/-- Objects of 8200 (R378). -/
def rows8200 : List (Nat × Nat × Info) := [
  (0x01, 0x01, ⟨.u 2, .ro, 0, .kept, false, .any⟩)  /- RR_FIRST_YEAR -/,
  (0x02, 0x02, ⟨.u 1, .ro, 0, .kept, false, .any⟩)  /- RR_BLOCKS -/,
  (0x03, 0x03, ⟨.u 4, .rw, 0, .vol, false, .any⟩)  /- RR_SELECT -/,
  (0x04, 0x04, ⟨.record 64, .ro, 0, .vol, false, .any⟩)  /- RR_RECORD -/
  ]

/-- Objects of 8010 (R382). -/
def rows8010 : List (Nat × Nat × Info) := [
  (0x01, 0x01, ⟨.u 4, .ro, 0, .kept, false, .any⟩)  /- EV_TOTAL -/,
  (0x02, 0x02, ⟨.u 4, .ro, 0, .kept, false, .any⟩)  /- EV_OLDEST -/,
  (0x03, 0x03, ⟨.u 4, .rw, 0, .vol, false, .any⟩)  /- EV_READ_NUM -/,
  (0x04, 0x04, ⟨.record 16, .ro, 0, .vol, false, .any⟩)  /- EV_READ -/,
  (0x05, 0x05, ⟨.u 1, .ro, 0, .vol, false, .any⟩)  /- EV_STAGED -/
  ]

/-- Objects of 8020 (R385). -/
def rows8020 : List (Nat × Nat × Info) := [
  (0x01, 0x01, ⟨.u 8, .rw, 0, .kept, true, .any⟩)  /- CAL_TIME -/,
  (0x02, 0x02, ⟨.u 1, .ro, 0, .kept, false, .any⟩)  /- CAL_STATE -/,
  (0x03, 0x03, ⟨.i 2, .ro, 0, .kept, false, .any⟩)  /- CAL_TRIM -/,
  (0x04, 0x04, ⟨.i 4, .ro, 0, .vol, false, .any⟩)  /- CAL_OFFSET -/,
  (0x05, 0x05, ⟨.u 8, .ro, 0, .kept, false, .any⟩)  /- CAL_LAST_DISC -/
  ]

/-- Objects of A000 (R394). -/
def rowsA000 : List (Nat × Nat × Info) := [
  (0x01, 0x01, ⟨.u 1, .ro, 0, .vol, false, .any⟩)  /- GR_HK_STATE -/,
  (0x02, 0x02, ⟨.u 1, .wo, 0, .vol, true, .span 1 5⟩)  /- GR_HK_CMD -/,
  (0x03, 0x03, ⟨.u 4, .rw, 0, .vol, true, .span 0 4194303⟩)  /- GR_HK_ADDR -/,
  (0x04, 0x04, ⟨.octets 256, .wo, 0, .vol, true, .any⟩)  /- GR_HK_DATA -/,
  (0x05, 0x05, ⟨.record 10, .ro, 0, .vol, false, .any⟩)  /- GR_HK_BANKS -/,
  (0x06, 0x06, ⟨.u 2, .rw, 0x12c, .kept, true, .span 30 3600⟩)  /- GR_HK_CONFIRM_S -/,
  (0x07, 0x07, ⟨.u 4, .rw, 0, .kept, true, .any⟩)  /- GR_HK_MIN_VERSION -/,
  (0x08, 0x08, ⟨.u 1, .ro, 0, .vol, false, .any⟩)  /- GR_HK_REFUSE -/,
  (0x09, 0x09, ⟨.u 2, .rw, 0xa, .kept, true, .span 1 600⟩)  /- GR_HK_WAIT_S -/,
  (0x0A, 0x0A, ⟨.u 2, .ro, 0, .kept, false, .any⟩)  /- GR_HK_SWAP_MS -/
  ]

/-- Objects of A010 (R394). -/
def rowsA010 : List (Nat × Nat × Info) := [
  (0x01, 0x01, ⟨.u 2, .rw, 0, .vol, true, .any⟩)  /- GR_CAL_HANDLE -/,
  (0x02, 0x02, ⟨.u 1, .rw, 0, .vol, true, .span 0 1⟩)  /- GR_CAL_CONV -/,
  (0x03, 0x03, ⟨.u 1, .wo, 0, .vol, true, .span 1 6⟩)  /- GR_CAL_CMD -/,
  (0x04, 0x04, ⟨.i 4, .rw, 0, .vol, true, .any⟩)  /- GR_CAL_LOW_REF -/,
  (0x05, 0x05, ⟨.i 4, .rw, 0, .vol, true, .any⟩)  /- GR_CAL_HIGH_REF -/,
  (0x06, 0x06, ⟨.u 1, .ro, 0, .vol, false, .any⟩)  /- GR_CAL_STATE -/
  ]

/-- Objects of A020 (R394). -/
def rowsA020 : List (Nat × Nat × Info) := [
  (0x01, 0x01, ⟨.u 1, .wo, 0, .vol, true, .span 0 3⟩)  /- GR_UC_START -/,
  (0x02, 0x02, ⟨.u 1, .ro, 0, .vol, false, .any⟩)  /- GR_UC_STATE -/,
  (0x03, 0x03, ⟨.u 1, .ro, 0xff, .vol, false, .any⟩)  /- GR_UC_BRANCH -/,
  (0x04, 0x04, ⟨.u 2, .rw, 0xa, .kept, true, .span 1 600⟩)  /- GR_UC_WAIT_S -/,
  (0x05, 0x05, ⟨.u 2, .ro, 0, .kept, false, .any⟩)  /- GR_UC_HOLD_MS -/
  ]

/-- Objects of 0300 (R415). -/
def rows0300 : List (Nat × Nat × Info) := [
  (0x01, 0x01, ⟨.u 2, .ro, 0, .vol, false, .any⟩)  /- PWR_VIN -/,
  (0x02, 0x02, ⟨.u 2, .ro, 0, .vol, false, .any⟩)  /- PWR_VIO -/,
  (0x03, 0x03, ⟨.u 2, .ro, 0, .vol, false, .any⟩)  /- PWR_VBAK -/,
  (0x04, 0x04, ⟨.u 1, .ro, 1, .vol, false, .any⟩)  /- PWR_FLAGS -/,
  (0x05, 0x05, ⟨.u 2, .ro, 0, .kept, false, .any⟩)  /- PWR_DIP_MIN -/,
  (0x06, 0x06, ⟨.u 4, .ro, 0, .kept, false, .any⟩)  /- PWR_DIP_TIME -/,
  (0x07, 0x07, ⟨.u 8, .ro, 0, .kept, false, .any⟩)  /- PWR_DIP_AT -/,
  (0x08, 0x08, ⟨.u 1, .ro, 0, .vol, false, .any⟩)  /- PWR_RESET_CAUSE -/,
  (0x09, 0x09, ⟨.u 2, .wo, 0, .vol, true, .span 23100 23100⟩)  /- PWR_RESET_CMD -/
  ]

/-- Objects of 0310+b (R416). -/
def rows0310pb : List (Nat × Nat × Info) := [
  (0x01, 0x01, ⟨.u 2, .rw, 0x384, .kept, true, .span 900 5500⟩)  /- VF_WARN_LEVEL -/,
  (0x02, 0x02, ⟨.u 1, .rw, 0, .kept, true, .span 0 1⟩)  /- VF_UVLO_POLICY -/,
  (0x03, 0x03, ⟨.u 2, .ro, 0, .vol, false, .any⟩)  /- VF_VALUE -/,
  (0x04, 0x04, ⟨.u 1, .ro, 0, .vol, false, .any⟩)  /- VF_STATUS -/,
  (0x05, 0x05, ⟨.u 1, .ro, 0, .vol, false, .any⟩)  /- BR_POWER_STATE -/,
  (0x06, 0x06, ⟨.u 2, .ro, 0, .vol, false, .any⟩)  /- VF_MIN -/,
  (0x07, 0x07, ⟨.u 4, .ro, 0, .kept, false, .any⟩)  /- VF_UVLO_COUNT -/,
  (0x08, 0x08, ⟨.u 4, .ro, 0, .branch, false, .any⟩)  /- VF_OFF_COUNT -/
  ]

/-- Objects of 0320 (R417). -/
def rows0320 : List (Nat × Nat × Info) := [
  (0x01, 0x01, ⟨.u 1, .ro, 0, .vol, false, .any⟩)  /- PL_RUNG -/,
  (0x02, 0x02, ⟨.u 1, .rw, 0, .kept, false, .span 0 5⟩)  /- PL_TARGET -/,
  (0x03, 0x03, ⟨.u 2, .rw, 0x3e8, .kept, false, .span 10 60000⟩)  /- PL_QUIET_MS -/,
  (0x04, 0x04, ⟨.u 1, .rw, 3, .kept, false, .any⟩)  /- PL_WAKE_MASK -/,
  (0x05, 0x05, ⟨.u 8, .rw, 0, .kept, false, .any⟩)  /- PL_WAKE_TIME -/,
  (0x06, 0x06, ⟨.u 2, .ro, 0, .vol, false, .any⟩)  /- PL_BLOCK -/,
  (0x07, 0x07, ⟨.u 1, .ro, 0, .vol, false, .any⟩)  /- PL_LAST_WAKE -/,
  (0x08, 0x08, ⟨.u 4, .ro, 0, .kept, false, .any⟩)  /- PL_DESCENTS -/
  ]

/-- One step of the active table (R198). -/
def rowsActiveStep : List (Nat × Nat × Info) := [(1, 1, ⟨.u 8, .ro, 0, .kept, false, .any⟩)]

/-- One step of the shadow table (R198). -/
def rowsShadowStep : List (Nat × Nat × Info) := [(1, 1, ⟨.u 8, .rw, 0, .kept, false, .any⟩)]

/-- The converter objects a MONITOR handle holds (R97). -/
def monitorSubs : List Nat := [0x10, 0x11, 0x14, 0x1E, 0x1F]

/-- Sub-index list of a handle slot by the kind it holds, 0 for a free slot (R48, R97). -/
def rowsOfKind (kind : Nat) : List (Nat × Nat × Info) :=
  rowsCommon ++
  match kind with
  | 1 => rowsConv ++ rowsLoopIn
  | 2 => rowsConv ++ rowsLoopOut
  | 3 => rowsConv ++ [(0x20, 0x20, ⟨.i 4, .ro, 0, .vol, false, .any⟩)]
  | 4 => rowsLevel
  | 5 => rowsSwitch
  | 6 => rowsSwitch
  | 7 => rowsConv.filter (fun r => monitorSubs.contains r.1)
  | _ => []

########################################

[Problem] Look through the entries above. Copy each line in which the string "record" occurs.

[Result below]
  (0x04, 0x04, ⟨.record 64, .ro, 0, .vol, false, .any⟩)  /- RR_RECORD -/
  (0x04, 0x04, ⟨.record 16, .ro, 0, .vol, false, .any⟩)  /- EV_READ -/,
  (0x05, 0x05, ⟨.record 10, .ro, 0, .vol, false, .any⟩)  /- GR_HK_BANKS -/,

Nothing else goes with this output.